> STUDY MATERIAL:
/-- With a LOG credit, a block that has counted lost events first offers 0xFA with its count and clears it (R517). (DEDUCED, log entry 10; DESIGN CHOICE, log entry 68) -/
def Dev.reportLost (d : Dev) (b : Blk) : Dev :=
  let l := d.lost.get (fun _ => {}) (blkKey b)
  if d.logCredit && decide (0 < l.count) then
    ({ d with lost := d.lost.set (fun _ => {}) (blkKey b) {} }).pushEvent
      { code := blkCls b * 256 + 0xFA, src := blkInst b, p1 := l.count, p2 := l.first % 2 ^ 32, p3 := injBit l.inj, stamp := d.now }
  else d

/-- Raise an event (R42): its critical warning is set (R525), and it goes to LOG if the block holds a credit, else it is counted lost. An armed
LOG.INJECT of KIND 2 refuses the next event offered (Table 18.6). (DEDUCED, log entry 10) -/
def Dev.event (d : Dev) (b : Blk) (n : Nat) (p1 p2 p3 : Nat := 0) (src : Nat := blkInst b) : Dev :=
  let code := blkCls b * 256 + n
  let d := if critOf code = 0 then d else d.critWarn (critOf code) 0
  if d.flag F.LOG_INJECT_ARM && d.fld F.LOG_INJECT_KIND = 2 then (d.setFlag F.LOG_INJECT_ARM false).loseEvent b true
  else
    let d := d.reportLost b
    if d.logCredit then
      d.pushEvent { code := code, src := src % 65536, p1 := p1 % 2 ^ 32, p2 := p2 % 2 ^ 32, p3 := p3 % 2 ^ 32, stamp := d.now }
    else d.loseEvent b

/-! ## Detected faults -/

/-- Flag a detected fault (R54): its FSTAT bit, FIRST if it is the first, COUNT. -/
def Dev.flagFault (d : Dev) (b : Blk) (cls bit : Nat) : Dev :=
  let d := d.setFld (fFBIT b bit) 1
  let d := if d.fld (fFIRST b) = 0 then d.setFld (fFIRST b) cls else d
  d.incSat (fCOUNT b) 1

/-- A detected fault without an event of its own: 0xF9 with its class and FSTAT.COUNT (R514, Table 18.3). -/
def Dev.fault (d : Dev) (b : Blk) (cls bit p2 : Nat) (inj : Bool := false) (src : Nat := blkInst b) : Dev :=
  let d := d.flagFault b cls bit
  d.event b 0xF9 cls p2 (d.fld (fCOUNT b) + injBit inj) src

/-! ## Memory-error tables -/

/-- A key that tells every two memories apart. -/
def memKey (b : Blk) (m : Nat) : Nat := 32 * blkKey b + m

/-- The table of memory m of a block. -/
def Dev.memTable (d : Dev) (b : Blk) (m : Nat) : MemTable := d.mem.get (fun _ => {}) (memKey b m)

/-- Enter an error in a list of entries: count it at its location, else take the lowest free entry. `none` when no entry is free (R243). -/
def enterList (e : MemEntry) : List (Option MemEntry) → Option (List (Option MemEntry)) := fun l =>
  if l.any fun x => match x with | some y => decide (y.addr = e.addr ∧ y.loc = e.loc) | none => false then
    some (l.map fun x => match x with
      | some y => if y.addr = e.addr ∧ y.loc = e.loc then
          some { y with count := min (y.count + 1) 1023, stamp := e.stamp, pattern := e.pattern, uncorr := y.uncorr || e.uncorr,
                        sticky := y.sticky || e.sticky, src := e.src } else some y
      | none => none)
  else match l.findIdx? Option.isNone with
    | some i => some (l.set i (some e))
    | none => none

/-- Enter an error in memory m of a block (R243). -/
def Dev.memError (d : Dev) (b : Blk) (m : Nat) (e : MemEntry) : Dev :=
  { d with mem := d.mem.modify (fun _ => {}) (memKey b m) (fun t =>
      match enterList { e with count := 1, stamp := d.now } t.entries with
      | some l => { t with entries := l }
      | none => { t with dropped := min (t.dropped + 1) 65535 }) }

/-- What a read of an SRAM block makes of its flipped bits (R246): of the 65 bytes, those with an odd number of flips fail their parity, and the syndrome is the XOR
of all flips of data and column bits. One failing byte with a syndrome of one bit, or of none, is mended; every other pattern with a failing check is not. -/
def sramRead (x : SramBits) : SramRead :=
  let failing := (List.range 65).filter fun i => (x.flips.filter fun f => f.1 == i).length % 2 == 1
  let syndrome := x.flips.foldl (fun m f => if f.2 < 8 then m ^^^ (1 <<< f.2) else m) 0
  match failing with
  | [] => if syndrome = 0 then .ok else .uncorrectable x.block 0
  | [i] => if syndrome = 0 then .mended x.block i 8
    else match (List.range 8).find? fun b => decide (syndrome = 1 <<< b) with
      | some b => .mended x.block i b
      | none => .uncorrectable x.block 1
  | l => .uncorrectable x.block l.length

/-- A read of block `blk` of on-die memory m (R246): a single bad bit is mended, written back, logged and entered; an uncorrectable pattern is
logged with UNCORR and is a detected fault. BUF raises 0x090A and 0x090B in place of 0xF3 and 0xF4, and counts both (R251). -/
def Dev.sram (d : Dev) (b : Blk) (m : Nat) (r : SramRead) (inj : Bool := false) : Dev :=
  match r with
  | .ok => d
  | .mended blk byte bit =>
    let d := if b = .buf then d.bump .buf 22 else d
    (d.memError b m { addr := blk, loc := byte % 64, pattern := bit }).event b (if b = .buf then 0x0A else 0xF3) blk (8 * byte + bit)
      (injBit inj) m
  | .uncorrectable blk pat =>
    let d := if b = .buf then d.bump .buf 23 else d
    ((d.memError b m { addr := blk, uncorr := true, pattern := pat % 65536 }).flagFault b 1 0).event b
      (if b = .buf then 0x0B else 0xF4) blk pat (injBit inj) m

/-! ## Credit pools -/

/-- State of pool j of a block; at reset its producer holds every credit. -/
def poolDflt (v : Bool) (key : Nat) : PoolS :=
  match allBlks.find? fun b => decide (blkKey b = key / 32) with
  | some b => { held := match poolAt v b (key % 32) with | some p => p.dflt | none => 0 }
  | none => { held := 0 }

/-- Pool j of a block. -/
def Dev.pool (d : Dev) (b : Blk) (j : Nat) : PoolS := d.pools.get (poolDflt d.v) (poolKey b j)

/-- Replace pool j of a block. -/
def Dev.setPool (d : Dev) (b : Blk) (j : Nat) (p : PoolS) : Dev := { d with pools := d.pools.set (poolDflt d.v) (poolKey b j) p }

> YOUR INSTRUCTIONS:
Where the data above reaches the line holding "block (R243). -/", begin printing, and stop after the line holding "let d := if b = .buf then d.bump .buf 22". Each line must be reproduced exactly, with nothing else added.

> RESULT BELOW:
/-- Enter an error in memory m of a block (R243). -/
def Dev.memError (d : Dev) (b : Blk) (m : Nat) (e : MemEntry) : Dev :=
  { d with mem := d.mem.modify (fun _ => {}) (memKey b m) (fun t =>
      match enterList { e with count := 1, stamp := d.now } t.entries with
      | some l => { t with entries := l }
      | none => { t with dropped := min (t.dropped + 1) 65535 }) }

/-- What a read of an SRAM block makes of its flipped bits (R246): of the 65 bytes, those with an odd number of flips fail their parity, and the syndrome is the XOR
of all flips of data and column bits. One failing byte with a syndrome of one bit, or of none, is mended; every other pattern with a failing check is not. -/
def sramRead (x : SramBits) : SramRead :=
  let failing := (List.range 65).filter fun i => (x.flips.filter fun f => f.1 == i).length % 2 == 1
  let syndrome := x.flips.foldl (fun m f => if f.2 < 8 then m ^^^ (1 <<< f.2) else m) 0
  match failing with
  | [] => if syndrome = 0 then .ok else .uncorrectable x.block 0
  | [i] => if syndrome = 0 then .mended x.block i 8
    else match (List.range 8).find? fun b => decide (syndrome = 1 <<< b) with
      | some b => .mended x.block i b
      | none => .uncorrectable x.block 1
  | l => .uncorrectable x.block l.length

/-- A read of block `blk` of on-die memory m (R246): a single bad bit is mended, written back, logged and entered; an uncorrectable pattern is
logged with UNCORR and is a detected fault. BUF raises 0x090A and 0x090B in place of 0xF3 and 0xF4, and counts both (R251). -/
def Dev.sram (d : Dev) (b : Blk) (m : Nat) (r : SramRead) (inj : Bool := false) : Dev :=
  match r with
  | .ok => d
  | .mended blk byte bit =>
    let d := if b = .buf then d.bump .buf 22 else d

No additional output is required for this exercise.